Exercise goal ->
Should the word "psnSequence" occur in a line of the records, copy that line.

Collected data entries
/-- Take an acknowledgement into the operations, from the oldest; it stops at a READ whose data has not come. Answers
the bytes it covers. -/
def Queue.ackOps (q : Queue) (psn : BitVec 24) : List SqOp → Nat × List SqOp
  | [] => (0, [])
  | o :: rest =>
    if o.entry.opcode = 4 then (0, o :: rest)
    else
      let k := max o.acked (o.covered psn)
      let r := if k = o.packets then q.ackOps psn rest else (0, rest)
      (q.bytesTo o k + r.1, { o with acked := k } :: r.2)

/-- Window growth for a bytes acknowledged (R276). -/
def Queue.grow (q : Queue) (a : Nat) : Queue :=
  if q.ctx.ccEn && decide (a > 0) then
    let t := q.ctx.mtu * a + q.carry
    { q with window := min (q.window + t / q.window) q.ctx.wMax, carry := t % q.window }
  else q

/-- Is the operation complete: every packet acknowledged, or the READ's data all here? -/
def SqOp.finished (o : SqOp) : Bool :=
  if o.entry.opcode = 4 then o.started && o.acked == 1 else o.acked == o.packets

/-- Complete the finished operations at the head, in order. -/
def State.retireOps : Nat → State × Queue → State × Queue
  | 0, x => x
  | k + 1, x =>
    match x.2.ops with
    | o :: rest =>
      if o.finished then State.retireOps k (x.1.completeEntry { x.2 with ops := rest } o.entry 0) else x
    | [] => x

/-- An acknowledgement of every PSN up to psn (R275, R276). -/
def State.ackUpTo (s : State) (q : Queue) (psn : BitVec 24) : State × Queue :=
  let r := q.ackOps psn q.ops
  let q := { q with ops := r.2, tries := if r.1 > 0 then 0 else q.tries, rnrTries := if r.1 > 0 then 0 else q.rnrTries,
                    halvedAt := match q.halvedAt with
                      | some h => if psnAtOrAfter psn h then none else some h
                      | none => none }
  State.retireOps q.ops.length (s, q.grow r.1)

/-- Go back to the first unacknowledged packet (R275). -/
def Queue.goBack (q : Queue) : Queue :=
  { q with ops := q.ops.map fun o => if o.entry.opcode = 4 then { o with sent := o.acked, got := 0 } else { o with sent := o.acked } }

/-- One more try: resend, or ERROR past the retry limit (R275). -/
def State.retryQueue (s : State) (q : Queue) : State :=
  let n := q.tries + 1
  if n > q.ctx.retry then s.queueError q 2 2
  else ((s.dropTx q.num).setQueue { q.goBack with tries := n }).kick q.num

/-! ### Doorbells (R270, R271, R285) -/

/-- JE_SQ_DB with CTX = 1 (R271). -/
def State.loadCtx (s : State) (port : Mgmt) (num : Nat) : State :=
  let b := memRead s.hostMem (s.img.rdma.ctxBase + 128 * num) 128
  let s := s.portRead 0x30 0 false (s.img.rdma.ctxBase + 128 * num) 128
  let old := s.queue num
  let rts := match old with | some q => q.state == 1 | none => false
  if rts && ctxNat b 0 1 != 0 then s.reject port 0x080000
  else
    let count := match old with | some q => q.completions | none => 0
    match parseCtx b with
    | some (st, c) =>
      (((s.setQueue (freshQueue num (BitVec.ofNat 2 st) c s.je.wInit.toNat count)).exportEnds num 6).dropTx num).ok port
    | none =>
      let q := match old with | some q => q | none => freshQueue num 0 QpCtx.zero 1 0
      (s.queueError q 1 1).ok port

/-- Every write to the control word of JE_SQ_DB. -/
def State.wrSqDb (s : State) (port : Mgmt) (value : W32) : State :=
  let num := value.toNat % 65536
  s.guarded port 0x080000 fun s =>
    if value.getLsbD 16 then (s.loadCtx port num).kickAll
    else if num ≥ 61440 then s.reject port 0x080000
    else
      match s.queue num with
      | none => s.ok port
      | some q =>
        if value.getLsbD 17 then (s.setQueue { q with rqPi := s.je.pi }).ok port
        else
          let q := { q with sqPi := s.je.pi }
          if q.state = 2 then
            let y := State.flushRing 65536 (s, q)
            ((y.1.setQueue y.2).kickAll).ok port
          else ((s.setQueue q).kickAll).ok port

/-- Reads the queue's context (R271). -/
def execQpContextLoad (port : Mgmt) (value : W32) (s : State) : Host.Outcome State Fault Refusal :=
  run (fun s => if value.getLsbD 16 then s.wrSqDb port value else s) s

/-- Posts the send-ring producer index (R272). -/
def execSqDoorbell (port : Mgmt) (value : W32) (s : State) : Host.Outcome State Fault Refusal :=
  run (fun s => if !value.getLsbD 16 && !value.getLsbD 17 then s.wrSqDb port value else s) s

/-- Posts the receive-ring producer index (R285). -/
def execRqDoorbell (port : Mgmt) (value : W32) (s : State) : Host.Outcome State Fault Refusal :=
  run (fun s => if !value.getLsbD 16 && value.getLsbD 17 then s.wrSqDb port value else s) s

/-! ### Received frames (R267–R269, R274, R283) -/

/-- A NAK for the expected PSN, once for each (R269, R275). -/
def State.nakOnce (s : State) (q : Queue) : State :=
  if q.nakFor = some q.expPsn then s
  else (s.emitRoce q (.nak q.expPsn .psnSequence)).setQueue { q with nakFor := some q.expPsn }

/-- The priority's use of the receive buffer, and the XOFF or XON that follows (R274). -/
def State.bufferUse (s : State) (e : Nat) (prio : BitVec 3) (kib : Nat) : State :=
  let p := s.eth e
  let i := prio.toNat
  let s := s.setEth e fun p => { p with fill := modifyNth (fun _ => kib) i p.fill }
  if kib > p.xoff.toNat ∧ !p.xoffSent.getLsbD i then
    (s.setEth e fun p => { p with xoffSent := p.xoffSent ||| BitVec.ofNat 8 (2 ^ i) }).emit (.pfc e i true)
  else if kib + 64 < p.xoff.toNat ∧ p.xoffSent.getLsbD i then
    (s.setEth e fun p => { p with xoffSent := p.xoffSent &&& ~~~ BitVec.ofNat 8 (2 ^ i) }).emit (.pfc e i false)
  else s

/-- The queue of a port that a received header names, if it is connected. -/
def State.connected (s : State) (e : Nat) (qpn : BitVec 24) : Option Queue :=
  if qpn.toNat < 0x100000 then none
  else
    match s.queue (qpn.toNat - 0x100000) with
    | some q => if q.state = 1 ∧ q.ctx.eport.toNat = e then some q else none
    | none => none

/-- The MAC's checks of a RoCE frame (R266–R269, R283), the use of the receive buffer (R274), then what a connected queue of the port does
with it. -/
def State.macIn (s : State) (e : Nat) (i : EthIn) (qpn : BitVec 24) (f : State → Queue → State) : State :=
  let p := s.eth e
  let bump := fun (f : EthPort → EthPort) => s.setEth e f
  if p.state = 0 then s
  else if !s.je.loaded then bump fun p => { p with cntEarly := stick p.cntEarly 1 }
  else if i.len < 64 ∨ i.len > 9216 then
    let s := bump fun p => { p with cntSize := stick p.cntSize 1 }
    match s.connected e qpn with
    | some q => if i.parses then s.nakOnce q else s
    | none => s
  else if !i.fcsOk then bump fun p => { p with cntFcs := stick p.cntFcs 1 }
  else if !i.supported || !i.parses || i.dmac != (s.img.rdma.ports.map EthDecl.mac).getD e 0 then
    bump fun p => { p with cntUnsup := stick p.cntUnsup 1 }
  else
    let s := s.bufferUse e i.pcp i.fillKiB
    if !i.icrcOk then s
    else
      match s.connected e qpn with
      | none => s
      | some q => f s q

/-! ### Packets received by the requester -/

/-- Completes what is acknowledged and grows the window (R273, R275, R276). -/
def execRoceAck (rx : EthRx) (qpn psn : BitVec 24) (s : State) : Host.Outcome State Fault Refusal :=
  run (fun s => s.macIn rx.eport.toNat rx.mac qpn fun s q =>
    let y := s.ackUpTo q psn
    (y.1.setQueue y.2).kickAll) s

def State.nakIn (s : State) (q : Queue) (psn : BitVec 24) (code : NakCode) : State :=
  let y := s.ackUpTo q (psn - 1)
  match code with
  | .psnSequence => (y.1.retryQueue y.2).kickAll
  | .remoteAccess => (y.1.queueError y.2 4 3).kickAll

/-- Resends from the first unacknowledged PSN (R275), or fails the entry on a remote access error (R277, R285). -/
def execRoceNak (rx : EthRx) (qpn psn : BitVec 24) (code : NakCode) (s : State) : Host.Outcome State Fault Refusal :=
  run (fun s => s.macIn rx.eport.toNat rx.mac qpn fun s q => s.nakIn q psn code) s

def State.rnrIn (s : State) (q : Queue) (psn : BitVec 24) : State :=
  let y := s.ackUpTo q (psn - 1)
  let q := y.2
  let n := q.rnrTries + 1
  if q.ctx.rnrRetry ≠ 7 ∧ n > q.ctx.rnrRetry then (y.1.queueError q 3 4).kickAll
  else ((y.1.dropTx q.num).setQueue { q.goBack with rnrTries := n, rnrWait := true }).kickAll

/-- The requester resends after the timer (R277); past the RNR retry limit the queue moves to ERROR (R285). The timer's
value only sets when RNR_TIMER_EXPIRY comes. -/
def execRnrNak (rx : EthRx) (qpn psn : BitVec 24) (_timer : BitVec 5) (s : State) : Host.Outcome State Fault Refusal :=
  run (fun s => s.macIn rx.eport.toNat rx.mac qpn fun s q => s.rnrIn q psn) s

Result below ->
  else (s.emitRoce q (.nak q.expPsn .psnSequence)).setQueue { q with nakFor := some q.expPsn }
  | .psnSequence => (y.1.retryQueue y.2).kickAll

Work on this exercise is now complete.